- TASK -
A verbatim reproduction of the lines below, from the line containing "0 ≤ signed 32" through the line containing "d ∧ ∃ o x rest, tabFind", both ends included, is the whole required output.

---+---

/-- The immediate stream commands complete: filters, meters and recovery entries are reset, and status is read without effect.
STR_FILTER_RESET of a configured stream unblocks it, of a meter unlatches it, of a recovery entry puts it into TAKE_ANY with
no reset timer; of one that is not configured it is NOT_FOUND. STR_GATE_STATUS answers 32 bytes: disabled, oper or pending,
and the gates in force. STR_STREAM_STATUS answers 16 bytes, zeros for an entry that is not valid. STR_OBSERVE_READ answers
the records from a sequence number on, and NOT_FOUND with the oldest number in DETAIL for one that is gone. (R160, R164,
R166, R187, spec/06_scheduled_traffic.md) -/
def Obligations.StreamCommandsComplete : Prop :=
  Completes .strFilterReset 0x050B (rspMax 0)
    (fun d _ bs => bs.length = 4 ∧ layoutOk [fr 0 1 0 2, fr 2 2 0 4095] bs = true ∧
      ((byteAt bs 0 = 0 ∧ tabHas d.streams.table (le bs 2 2) = true) ∨ (byteAt bs 0 = 1 ∧ tabHas d.streams.meters (le bs 2 2) = true) ∨
        (byteAt bs 0 = 2 ∧ le bs 2 2 ≤ 1023 ∧ tabHas d.streams.recoveries (le bs 2 2) = true)))
    (fun d _ bs d' pl => pl = [] ∧ d' = { d with streams := d'.streams } ∧
      (byteAt bs 0 = 0 → ∃ e, tabFind d'.streams.table (le bs 2 2) = some e ∧ e.blocked = false) ∧
      (byteAt bs 0 = 1 → ∃ e, tabFind d'.streams.meters (le bs 2 2) = some e ∧ e.latched = false) ∧
      (byteAt bs 0 = 2 → ∃ e, tabFind d'.streams.recoveries (le bs 2 2) = some e ∧ e.takeAny = true ∧ e.deadline = none)) ∧
  Refuses .strFilterReset 0x050B (rspMax 0)
    (fun d _ bs => bs.length = 4 ∧ layoutOk [fr 0 1 0 2, fr 2 2 0 4095] bs = true ∧
      ((byteAt bs 0 = 0 ∧ tabHas d.streams.table (le bs 2 2) = false) ∨ (byteAt bs 0 = 1 ∧ tabHas d.streams.meters (le bs 2 2) = false)))
    stNotFound (fun _ _ _ => 0) ∧
  Completes .strGateStatus 0x050A (rspMax 32) (fun _ _ bs => bs.length = 4 ∧ layoutOk [fr 0 1 0 49] bs = true)
    (fun d _ bs d' pl => d' = d ∧ pl.length = 32 ∧
      let g := d.gates (byteAt bs 0)
      byteAt pl 0 = (if g.oper.isNone then 0 else if g.pending.isEmpty then 1 else 2) ∧ byteAt pl 1 = d.gateVector (byteAt bs 0) % 256) ∧
  Completes .strStreamStatus 0x050C (rspMax 16) (fun _ _ bs => bs.length = 4 ∧ layoutOk [fr 0 2 0 4095] bs = true)
    (fun d _ bs d' pl => d' = d ∧ pl.length = 16 ∧ (tabFind d.streams.table (le bs 0 2) = none → pl = zeros 16) ∧
      (∀ e, tabFind d.streams.table (le bs 0 2) = some e → bit (byteAt pl 0) 0 = true ∧ bit (byteAt pl 0) 2 = e.blocked)) ∧
  Completes .strObserveRead 0x0509 (fun _ bs => 8 + 32 * byteAt bs 1)
    (fun d _ bs => bs.length = 8 ∧ layoutOk [fr 0 1 0 49, fr 1 1 1 64, fa 4 4] bs = true ∧
      ∃ o x rest, tabFind d.streams.observe (byteAt bs 0) = some o ∧ o.records = x :: rest ∧
        0 ≤ signed 32 (le bs 4 4 + 2 ^ 32 - x.1))
    (fun d _ bs d' pl => d' = d ∧ ∃ o x rest, tabFind d.streams.observe (byteAt bs 0) = some o ∧ o.records = x :: rest ∧
      le pl 0 2 = min (byteAt bs 1) (o.records.length - (signed 32 (le bs 4 4 + 2 ^ 32 - x.1)).toNat) ∧ le pl 4 4 = x.1 % 2 ^ 32) ∧
  Refuses .strObserveRead 0x0509 (fun _ bs => 8 + 32 * byteAt bs 1)
    (fun d _ bs => bs.length = 8 ∧ layoutOk [fr 0 1 0 49, fr 1 1 1 64, fa 4 4] bs = true ∧
      ∃ o x rest, tabFind d.streams.observe (byteAt bs 0) = some o ∧ o.records = x :: rest ∧
        signed 32 (le bs 4 4 + 2 ^ 32 - x.1) < 0)
    stNotFound (fun d _ bs => match (tabGet observe0 d.streams.observe (byteAt bs 0)).records.head? with
      | some x => x.1
      | none => 0)

/-- The Cupola sends each member its own value, folds the replies in time, once per leaf, and drops what is tripped, late,
foreign or a duplicate. A frame at P95 for no group, no reply and tested by no trip is counted and gone; one too long for
the port goes uncounted by the Cupola. A command to a tripped group or too short is counted and dropped; else it waits for
its fan-out step, which an open window and its superseded reply precede. With the grant of its transfer (requester 2) the
group takes the next of 2^22 sequence numbers, tag group * 2^22 + number, and, where ARRIVE_NS is not 0, opens a window with
no leaf folded. A member value lies within MIN and MAX of its signedness and is the exact product and offset where that
does. A reply of no leaf, after ARRIVE_NS or the opening plus W, or of a leaf folded before changes no fold and counts one;
another is folded. FOLD_END closes a window when it has run out or every leaf is in, else not. With the grant of its
transfer (requester 3) the oldest fan-in record is written to the Spire pair and its event or group reply leaves; without it
only the arbiter changes. The bank switch waits for windows of the other bank, then exchanges the banks. (R208, R213, R214,
R216, R217, R218, R220, R221, R223, R227) -/
def Obligations.CupolaFansOutAndFoldsIn : Prop :=
  (∀ (s : State) x, s.dev.internalHead 95 = some x →
    (s.dev.passes 95 x = false → Runs .cupolaFrameDequeue s (s.dev.passOut 95 x)) ∧
    (s.dev.passes 95 x = true → let d := s.dev.passOut 95 x
      let bs := egressBytes x.2 x.1.bytes
      d.tripTested (be bs 6 6) bs = false → d.unitGroup (be bs 0 6) (frameVid bs) = none →
        d.replyGroup (be bs 0 6) (frameVid bs) (be bs 6 6) = none →
        Runs .cupolaFrameDequeue s (d.count 7 8197))) ∧
  (∀ (s : State), s.dev.internalHead 95 = none → Runs .cupolaFrameDequeue s s.dev) ∧
  (∀ (d : Dev) g x bs, tabFind d.cupola.groups g = some x →
    (x.tripped = true → d.command g bs = d.count 7 8193) ∧
    (x.tripped = false → commandShort x.cfg bs = true → d.command g bs = d.count 7 8192) ∧
    (x.tripped = false → commandShort x.cfg bs = false → tabFind d.cupola.windows g = none → d.command g bs =
      d.putCupola { d.cupola with fanOut := d.cupola.fanOut ++
        [{ group := g, bytes := bs, bank := d.cupola.bank, cfg := x.cfg, leaves := x.leaves }] })) ∧
  (∀ (s : State) k, s.dev.cupola.emitting = none → s.dev.cupola.fanOut = [] → Runs (.fanOutStep k) s s.dev) ∧
  (∀ (s : State) k e, s.dev.cupola.emitting = some e → Runs (.fanOutStep k) s (s.dev.emitCopies k e)) ∧
  (∀ (s : State) k (x : FanOut) rest (y : Group), s.dev.cupola.emitting = none → s.dev.cupola.fanOut = x :: rest →
    tabFind s.dev.cupola.groups x.group = some y →
    (y.tripped = true → Runs (.fanOutStep k) s ((s.dev.putCupola { s.dev.cupola with fanOut := rest }).count 7 8193)) ∧
    (y.tripped = false → tabHas s.dev.cupola.windows x.group = true → Runs (.fanOutStep k) s (s.dev.endFold x.group 2)) ∧
    (y.tripped = false → tabHas s.dev.cupola.windows x.group = false → s.dev.cupola.replyWaits x.group = false →
      ∀ a, s.dev.free.2.granted 2 64 s.dev.free.1 = some a → ∃ d' z, Runs (.fanOutStep k) s d' ∧ d'.cupola.fanOut = rest ∧
        tabFind d'.cupola.groups x.group = some z ∧
        z.seq = (y.seq + 1) % 2 ^ 22 ∧ z.lastTag = x.group * 2 ^ 22 + y.seq ∧ z.tripped = false ∧
        (arriveNs x.cfg ≠ 0 → ∃ w : Window, tabFind d'.cupola.windows x.group = some w ∧ w.tag = z.lastTag ∧ w.folded = [] ∧
          w.opened = d'.uptime ∧ w.leaves = x.leaves ∧ w.bank = x.bank))) ∧
  (∀ (l : Leaf) (sg : Bool) (raw : Nat), l.min < 2 ^ 32 → l.max < 2 ^ 32 → val32 sg l.min ≤ val32 sg l.max →
    val32 sg l.min ≤ val32 sg (memberValue l sg raw).1 ∧ val32 sg (memberValue l sg raw).1 ≤ val32 sg l.max ∧
    let q := roundDiv (val32 sg raw * l.weight) 65536 + l.offset
    (val32 sg l.min ≤ q → q ≤ val32 sg l.max → val32 sg (memberValue l sg raw).1 = q ∧ (memberValue l sg raw).2 = false)) ∧
  (∀ (d : Dev) g (w : Window) bs sa arrival,
    (leafIndex w.leaves sa = none → d.foldReply g w bs sa arrival = d.count 7 8195) ∧
    (∀ i, leafIndex w.leaves sa = some i →
      (w.opened + arriveNs w.cfg < arrival ∨ w.opened + windowNs w.cfg < d.uptime → d.foldReply g w bs sa arrival = d.count 7 (g * 8 + 5)) ∧
      (arrival ≤ w.opened + arriveNs w.cfg → d.uptime ≤ w.opened + windowNs w.cfg → i ∈ w.folded → d.foldReply g w bs sa arrival = d.count 7 8196) ∧
      (arrival ≤ w.opened + arriveNs w.cfg → d.uptime ≤ w.opened + windowNs w.cfg → i ∉ w.folded →
        w.folded.length + 1 ≠ w.leaves.length →
        ∃ w' : Window, tabFind (d.foldReply g w bs sa arrival).cupola.windows g = some w' ∧ w'.folded = w.folded ++ [i] ∧
          w'.tag = w.tag ∧ w'.opened = w.opened ∧ w'.acc = ((inFields w.cfg).zip w.acc).map (fun (x : (Nat × Nat × Bool) × Int) =>
            foldStep x.1.2.1 x.1.2.2 w.folded.isEmpty x.2 (be bs x.1.1 4))))) ∧
  (∀ (s : State) g (w : Window), tabFind s.dev.cupola.windows g = some w →
    let done := s.dev.uptime > w.opened + windowNs w.cfg ∨ w.leaves.length ≤ w.folded.length
    (done → Runs (.foldEnd g) s (s.dev.putCupola { s.dev.cupola with
      windows := tabDel s.dev.cupola.windows g, closed := tabPut s.dev.cupola.closed g { w with ended := s.dev.uptime }
      fanIn := s.dev.cupola.fanIn ++ [.fold g { w with ended := s.dev.uptime } 0] })) ∧
    (¬ done → Runs (.foldEnd g) s s.dev)) ∧
  (∀ (s : State) r rest, s.dev.cupola.fanIn = r :: rest →
    let e := s.dev.free.2
    (∀ a, e.granted 3 64 s.dev.free.1 = some a →
      let d := (Dev.putCupola { e with arb := a } { s.dev.cupola with fanIn := rest }).toSpire (.result r)
      (∀ g m time, r = .trip g m time → Runs .fanInStep s (d.post 0x0701 g (m + time % 2 ^ 32 * 2 ^ 32))) ∧
      (∀ g w cause, r = .fold g w cause →
        (replyFlags w cause % 32 ≠ 0 → Runs .fanInStep s (d.sendGroupReply g w cause)) ∧
        (replyFlags w cause % 32 = 0 → Runs .fanInStep s ((d.sendGroupReply g w cause).foldToCask g w (replyFlags w cause))))) ∧
    (e.granted 3 64 s.dev.free.1 = none → ∃ arb, Runs .fanInStep s { e with arb := arb })) ∧
  (∀ (s : State) c, s.dev.txn.committing = some c →
    (c.cupola = false ∨ s.dev.cupola.mayFlip = false → Runs .cupolaBankFlip s s.dev) ∧
    (c.cupola = true → s.dev.cupola.mayFlip = true → ∃ d', Runs .cupolaBankFlip s d' ∧ d'.cupola.bank = 1 - s.dev.cupola.bank))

---+---

- OUTPUT OF THE TASK -
        0 ≤ signed 32 (le bs 4 4 + 2 ^ 32 - x.1))
    (fun d _ bs d' pl => d' = d ∧ ∃ o x rest, tabFind d.streams.observe (byteAt bs 0) = some o ∧ o.records = x :: rest ∧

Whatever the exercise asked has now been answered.